TASK TO COMPLETE ->
You are asked to filter the data below and copy every line holding "hflag".

EXTRACTED MATERIAL ->
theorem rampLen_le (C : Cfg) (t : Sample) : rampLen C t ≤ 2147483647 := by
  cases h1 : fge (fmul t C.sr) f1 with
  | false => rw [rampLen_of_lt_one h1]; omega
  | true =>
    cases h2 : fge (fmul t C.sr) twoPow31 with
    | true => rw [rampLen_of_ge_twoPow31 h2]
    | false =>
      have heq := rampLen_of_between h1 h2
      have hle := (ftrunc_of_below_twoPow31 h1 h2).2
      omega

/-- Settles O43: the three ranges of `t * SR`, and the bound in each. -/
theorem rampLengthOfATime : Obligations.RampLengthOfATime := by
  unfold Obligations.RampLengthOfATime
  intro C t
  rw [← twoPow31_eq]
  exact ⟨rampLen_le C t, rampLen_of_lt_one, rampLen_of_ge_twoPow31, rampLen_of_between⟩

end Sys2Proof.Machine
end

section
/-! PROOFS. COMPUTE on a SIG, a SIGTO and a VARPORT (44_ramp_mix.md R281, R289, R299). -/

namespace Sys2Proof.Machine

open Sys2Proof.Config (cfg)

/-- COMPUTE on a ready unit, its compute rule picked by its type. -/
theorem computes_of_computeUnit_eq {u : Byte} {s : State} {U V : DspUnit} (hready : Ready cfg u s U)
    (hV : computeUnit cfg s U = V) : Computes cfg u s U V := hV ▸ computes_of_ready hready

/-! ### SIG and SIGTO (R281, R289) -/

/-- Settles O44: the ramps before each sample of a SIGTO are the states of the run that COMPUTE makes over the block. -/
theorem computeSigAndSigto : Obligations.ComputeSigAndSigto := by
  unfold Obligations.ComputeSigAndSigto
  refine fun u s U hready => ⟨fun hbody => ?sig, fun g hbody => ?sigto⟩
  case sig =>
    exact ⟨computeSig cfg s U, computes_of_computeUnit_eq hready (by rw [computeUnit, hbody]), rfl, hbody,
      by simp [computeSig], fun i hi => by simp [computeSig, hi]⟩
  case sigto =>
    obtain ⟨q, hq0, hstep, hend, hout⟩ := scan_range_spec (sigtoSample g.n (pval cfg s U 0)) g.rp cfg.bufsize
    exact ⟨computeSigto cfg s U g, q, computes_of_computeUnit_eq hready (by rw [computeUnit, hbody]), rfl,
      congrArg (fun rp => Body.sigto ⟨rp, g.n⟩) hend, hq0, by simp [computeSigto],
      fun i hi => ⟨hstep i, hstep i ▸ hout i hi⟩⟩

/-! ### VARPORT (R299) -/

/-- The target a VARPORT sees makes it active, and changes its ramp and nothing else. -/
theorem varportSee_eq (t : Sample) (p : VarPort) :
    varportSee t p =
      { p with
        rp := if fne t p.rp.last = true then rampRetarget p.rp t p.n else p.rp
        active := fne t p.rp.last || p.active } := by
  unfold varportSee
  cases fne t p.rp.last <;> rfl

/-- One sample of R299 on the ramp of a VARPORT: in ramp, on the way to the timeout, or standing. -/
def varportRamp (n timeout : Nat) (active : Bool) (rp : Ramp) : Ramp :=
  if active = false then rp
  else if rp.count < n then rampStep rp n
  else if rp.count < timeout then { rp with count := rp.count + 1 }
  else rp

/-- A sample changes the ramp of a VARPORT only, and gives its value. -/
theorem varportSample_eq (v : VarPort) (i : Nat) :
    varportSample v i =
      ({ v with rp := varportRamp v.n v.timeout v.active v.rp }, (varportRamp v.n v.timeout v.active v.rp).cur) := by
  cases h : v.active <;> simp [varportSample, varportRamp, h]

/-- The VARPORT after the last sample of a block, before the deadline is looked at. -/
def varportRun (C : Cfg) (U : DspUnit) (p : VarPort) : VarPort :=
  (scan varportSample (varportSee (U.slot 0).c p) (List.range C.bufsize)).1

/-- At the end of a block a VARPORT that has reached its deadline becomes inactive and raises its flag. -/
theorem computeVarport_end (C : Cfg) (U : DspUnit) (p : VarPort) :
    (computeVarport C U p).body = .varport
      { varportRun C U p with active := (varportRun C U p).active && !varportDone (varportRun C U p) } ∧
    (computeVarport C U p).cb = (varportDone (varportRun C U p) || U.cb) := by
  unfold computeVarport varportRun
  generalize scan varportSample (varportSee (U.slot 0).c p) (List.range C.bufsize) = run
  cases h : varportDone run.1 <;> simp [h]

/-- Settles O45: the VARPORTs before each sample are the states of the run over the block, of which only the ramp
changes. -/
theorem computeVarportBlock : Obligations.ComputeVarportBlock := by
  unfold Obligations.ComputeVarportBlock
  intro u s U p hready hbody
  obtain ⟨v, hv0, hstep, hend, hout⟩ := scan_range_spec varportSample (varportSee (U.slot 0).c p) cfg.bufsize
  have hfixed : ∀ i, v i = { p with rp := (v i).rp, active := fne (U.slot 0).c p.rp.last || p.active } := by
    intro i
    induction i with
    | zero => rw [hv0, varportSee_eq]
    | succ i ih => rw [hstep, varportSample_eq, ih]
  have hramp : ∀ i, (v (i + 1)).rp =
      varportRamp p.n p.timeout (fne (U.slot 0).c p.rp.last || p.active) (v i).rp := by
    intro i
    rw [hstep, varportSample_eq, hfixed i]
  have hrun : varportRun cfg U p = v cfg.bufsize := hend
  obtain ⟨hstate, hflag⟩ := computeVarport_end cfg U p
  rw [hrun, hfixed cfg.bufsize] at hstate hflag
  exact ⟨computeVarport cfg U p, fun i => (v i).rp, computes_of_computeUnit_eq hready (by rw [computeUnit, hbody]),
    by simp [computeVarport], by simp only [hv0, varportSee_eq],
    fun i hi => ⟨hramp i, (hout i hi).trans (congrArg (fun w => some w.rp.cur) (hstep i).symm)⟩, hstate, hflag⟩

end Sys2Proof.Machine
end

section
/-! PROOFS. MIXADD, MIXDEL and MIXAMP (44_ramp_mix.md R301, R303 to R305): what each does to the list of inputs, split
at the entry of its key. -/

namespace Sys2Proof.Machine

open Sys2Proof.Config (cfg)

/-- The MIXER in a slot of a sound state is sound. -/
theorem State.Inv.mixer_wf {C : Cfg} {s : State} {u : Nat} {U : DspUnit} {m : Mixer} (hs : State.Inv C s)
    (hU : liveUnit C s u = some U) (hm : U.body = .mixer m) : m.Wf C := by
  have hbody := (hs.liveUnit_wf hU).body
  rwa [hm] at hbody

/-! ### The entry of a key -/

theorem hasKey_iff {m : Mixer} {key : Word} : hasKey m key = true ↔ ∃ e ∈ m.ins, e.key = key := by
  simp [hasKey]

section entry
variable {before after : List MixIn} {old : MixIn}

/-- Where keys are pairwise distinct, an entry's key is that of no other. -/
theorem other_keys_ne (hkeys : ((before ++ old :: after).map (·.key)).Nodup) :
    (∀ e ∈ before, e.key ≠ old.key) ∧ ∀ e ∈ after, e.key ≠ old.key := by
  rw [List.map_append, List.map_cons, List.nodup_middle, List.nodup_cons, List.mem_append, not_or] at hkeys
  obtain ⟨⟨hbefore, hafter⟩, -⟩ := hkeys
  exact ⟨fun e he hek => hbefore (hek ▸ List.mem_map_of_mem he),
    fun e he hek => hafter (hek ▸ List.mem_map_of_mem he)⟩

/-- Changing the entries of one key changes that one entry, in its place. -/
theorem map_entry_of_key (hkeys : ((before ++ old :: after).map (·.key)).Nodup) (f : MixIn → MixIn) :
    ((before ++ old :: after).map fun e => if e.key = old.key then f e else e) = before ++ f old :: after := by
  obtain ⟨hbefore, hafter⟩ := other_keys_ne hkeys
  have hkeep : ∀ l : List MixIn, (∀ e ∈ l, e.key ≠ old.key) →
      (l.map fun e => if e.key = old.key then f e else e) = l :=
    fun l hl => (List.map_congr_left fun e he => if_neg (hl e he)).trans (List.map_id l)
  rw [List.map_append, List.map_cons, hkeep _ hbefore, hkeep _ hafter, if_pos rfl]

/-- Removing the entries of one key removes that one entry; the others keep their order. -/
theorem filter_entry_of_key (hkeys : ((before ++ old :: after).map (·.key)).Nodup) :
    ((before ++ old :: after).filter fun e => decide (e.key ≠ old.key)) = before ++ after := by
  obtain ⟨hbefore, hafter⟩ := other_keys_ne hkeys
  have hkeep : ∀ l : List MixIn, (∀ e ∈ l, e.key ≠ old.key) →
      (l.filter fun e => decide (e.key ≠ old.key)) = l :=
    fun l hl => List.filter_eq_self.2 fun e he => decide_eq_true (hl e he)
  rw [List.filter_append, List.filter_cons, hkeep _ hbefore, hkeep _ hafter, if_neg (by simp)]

* * *

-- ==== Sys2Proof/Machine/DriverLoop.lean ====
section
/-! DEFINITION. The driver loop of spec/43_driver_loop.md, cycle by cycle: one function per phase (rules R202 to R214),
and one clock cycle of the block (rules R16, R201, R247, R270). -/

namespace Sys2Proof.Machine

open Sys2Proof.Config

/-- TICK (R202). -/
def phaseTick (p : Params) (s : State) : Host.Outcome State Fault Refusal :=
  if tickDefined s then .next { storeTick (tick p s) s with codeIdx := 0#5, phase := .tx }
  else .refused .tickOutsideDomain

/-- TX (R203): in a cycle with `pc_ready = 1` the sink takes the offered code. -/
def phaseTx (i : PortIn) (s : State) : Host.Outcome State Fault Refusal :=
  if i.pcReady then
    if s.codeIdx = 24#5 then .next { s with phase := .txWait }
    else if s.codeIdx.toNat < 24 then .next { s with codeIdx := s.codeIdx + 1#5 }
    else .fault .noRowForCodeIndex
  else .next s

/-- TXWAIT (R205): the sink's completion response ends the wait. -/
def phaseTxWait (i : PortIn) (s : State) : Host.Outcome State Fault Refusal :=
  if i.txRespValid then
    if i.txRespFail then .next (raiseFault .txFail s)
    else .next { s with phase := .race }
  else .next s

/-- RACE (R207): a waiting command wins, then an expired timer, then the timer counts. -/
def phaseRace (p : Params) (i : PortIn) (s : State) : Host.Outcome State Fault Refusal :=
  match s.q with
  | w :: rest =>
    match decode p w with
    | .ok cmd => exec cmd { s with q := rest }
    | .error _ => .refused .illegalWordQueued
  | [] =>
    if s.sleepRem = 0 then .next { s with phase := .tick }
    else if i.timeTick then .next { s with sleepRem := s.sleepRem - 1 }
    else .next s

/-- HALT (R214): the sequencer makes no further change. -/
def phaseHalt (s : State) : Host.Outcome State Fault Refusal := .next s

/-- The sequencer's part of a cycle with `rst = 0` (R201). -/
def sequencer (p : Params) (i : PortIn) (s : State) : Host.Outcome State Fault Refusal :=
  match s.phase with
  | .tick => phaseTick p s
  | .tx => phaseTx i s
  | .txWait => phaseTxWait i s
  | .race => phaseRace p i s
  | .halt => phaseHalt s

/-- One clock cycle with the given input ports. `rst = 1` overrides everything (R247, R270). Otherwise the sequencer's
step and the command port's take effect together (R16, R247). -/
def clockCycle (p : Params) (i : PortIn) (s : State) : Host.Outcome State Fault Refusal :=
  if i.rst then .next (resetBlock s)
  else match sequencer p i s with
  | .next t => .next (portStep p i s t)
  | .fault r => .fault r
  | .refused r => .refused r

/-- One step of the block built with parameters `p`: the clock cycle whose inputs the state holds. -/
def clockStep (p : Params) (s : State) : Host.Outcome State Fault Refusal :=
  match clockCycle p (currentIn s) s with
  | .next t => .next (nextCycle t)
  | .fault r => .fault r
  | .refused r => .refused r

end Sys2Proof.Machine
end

--

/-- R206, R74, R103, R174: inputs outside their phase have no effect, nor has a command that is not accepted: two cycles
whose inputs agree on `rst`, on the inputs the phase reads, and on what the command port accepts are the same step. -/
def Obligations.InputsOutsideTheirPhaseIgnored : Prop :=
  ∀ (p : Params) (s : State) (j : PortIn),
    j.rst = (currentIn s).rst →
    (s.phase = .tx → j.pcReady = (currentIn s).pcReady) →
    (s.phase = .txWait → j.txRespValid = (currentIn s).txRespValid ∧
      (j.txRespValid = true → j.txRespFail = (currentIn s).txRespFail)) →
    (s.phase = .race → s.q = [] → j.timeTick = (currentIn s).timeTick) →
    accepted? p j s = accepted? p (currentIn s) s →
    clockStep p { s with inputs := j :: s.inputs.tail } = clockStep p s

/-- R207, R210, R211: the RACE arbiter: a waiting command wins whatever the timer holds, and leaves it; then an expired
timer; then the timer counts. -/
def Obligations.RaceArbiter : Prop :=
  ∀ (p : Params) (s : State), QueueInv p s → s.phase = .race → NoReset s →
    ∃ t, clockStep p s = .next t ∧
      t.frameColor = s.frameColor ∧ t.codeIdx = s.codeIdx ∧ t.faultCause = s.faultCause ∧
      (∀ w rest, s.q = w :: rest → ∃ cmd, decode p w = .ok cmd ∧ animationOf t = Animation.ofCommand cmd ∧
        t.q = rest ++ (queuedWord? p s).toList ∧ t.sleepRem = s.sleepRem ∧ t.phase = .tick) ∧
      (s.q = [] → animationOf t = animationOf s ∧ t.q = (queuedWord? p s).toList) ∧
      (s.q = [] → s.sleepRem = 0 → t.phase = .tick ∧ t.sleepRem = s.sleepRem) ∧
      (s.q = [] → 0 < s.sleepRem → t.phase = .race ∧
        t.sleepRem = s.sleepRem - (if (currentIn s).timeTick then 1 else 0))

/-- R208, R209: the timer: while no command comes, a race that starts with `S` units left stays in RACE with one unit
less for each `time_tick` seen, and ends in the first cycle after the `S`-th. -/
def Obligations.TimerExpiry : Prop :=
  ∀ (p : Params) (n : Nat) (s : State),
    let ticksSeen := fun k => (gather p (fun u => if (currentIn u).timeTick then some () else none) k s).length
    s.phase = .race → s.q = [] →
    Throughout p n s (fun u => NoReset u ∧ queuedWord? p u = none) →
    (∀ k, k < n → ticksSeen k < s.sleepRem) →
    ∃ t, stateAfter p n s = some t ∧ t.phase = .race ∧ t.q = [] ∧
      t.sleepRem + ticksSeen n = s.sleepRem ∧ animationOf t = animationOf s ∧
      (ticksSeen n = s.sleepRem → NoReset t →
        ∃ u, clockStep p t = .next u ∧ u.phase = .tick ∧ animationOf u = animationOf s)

RESULT BELOW ->
  obtain ⟨hstate, hflag⟩ := computeVarport_end cfg U p
  rw [hrun, hfixed cfg.bufsize] at hstate hflag
    fun i hi => ⟨hramp i, (hout i hi).trans (congrArg (fun w => some w.rp.cur) (hstep i).symm)⟩, hstate, hflag⟩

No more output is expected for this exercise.